» Action item: Output each line of the data word for word, from the first through the line that holds "collision := c.collision || c.fb.getLsbD k", and leave off whatever follows.

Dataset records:
+-------+

-- ==== Sys2Proof/Machine/Graphics.lean ====
section
/-! DEFINITION. The frame buffer (spec/44_graphics.md). -/

namespace Sys2Proof.Machine

/-- The index of the pixel at a column and a row: row-major, 64 columns (spec/10_state.md R21). -/
def cellIndex (column row : Nat) : Nat := row * 64 + column

/-- The frame buffer and the collision flag while a sprite is drawn. -/
structure Canvas where
  fb : Frame
  collision : Bool
  deriving DecidableEq, Repr

/-- One lit sprite pixel on a cell: a collision if the cell is on; the cell is toggled (R141). -/
def Canvas.toggle (c : Canvas) (k : Nat) : Canvas where
  fb := c.fb ^^^ BitVec.twoPow 2048 k
  collision := c.collision || c.fb.getLsbD k

/-- The sprite pixel of a row byte in column `c`: bit 7 is the leftmost (R141); log entry 7. -/
def spriteBit (row : Byte) (c : Nat) : Bool := row.getLsbD (7 - c)

/-- One row of a sprite from column `vx` on frame row `cy`: columns 0..7, each taken modulo 64 (R141). -/
def Canvas.drawRow (row : Byte) (vx cy : Nat) (canvas : Canvas) : Canvas :=
  (List.range 8).foldl (fun cv c => if spriteBit row c then cv.toggle (cellIndex ((vx + c) % 64) cy) else cv) canvas

/-- The rows of a sprite in order, the first of them on frame row `(vy + r) mod 32` (R141). -/
def Canvas.drawRows (vx vy : Nat) : Nat → List Byte → Canvas → Canvas
  | _, [], canvas => canvas
  | r, row :: rows, canvas => Canvas.drawRows vx vy (r + 1) rows (canvas.drawRow row vx ((vy + r) % 32))

/-- The whole sprite with its top left corner at `(vx, vy)` (R141). -/
def drawSprite (fb : Frame) (vx vy : Nat) (rows : List Byte) : Canvas := Canvas.drawRows vx vy 0 rows ⟨fb, false⟩

/-- `00E0` `CLS` (R140). -/
def execCls (s : State) : Result := .next ({ s with fb := 0, dirty := true } : State).advance

/-- The frame a draw leaves, the frame mark, and the collision flag in `VF` (R141). -/
def State.setCanvas (s : State) (c : Canvas) : State :=
  ({ s with fb := c.fb, dirty := true } : State).setFlag (if c.collision then 1 else 0)

/-- `Dxyn` `DRW Vx, Vy, n` (R141): the coordinates are read before `VF` is written. -/
def execDrw (x y : RegIdx) (n : BitVec 4) (s : State) : Result :=
  if outOfRange s n.toNat then raiseFault .memRange (.drw x y n) s
  else withMem (memReads s (dataBase s) n.toNat) fun rows =>
    .next (s.setCanvas (drawSprite s.fb (s.reg x).toNat (s.reg y).toNat rows)).advance

end Sys2Proof.Machine
end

+-------+

» Exercise response:
-- ==== Sys2Proof/Machine/Graphics.lean ====
section
/-! DEFINITION. The frame buffer (spec/44_graphics.md). -/

namespace Sys2Proof.Machine

/-- The index of the pixel at a column and a row: row-major, 64 columns (spec/10_state.md R21). -/
def cellIndex (column row : Nat) : Nat := row * 64 + column

/-- The frame buffer and the collision flag while a sprite is drawn. -/
structure Canvas where
  fb : Frame
  collision : Bool
  deriving DecidableEq, Repr

/-- One lit sprite pixel on a cell: a collision if the cell is on; the cell is toggled (R141). -/
def Canvas.toggle (c : Canvas) (k : Nat) : Canvas where
  fb := c.fb ^^^ BitVec.twoPow 2048 k
  collision := c.collision || c.fb.getLsbD k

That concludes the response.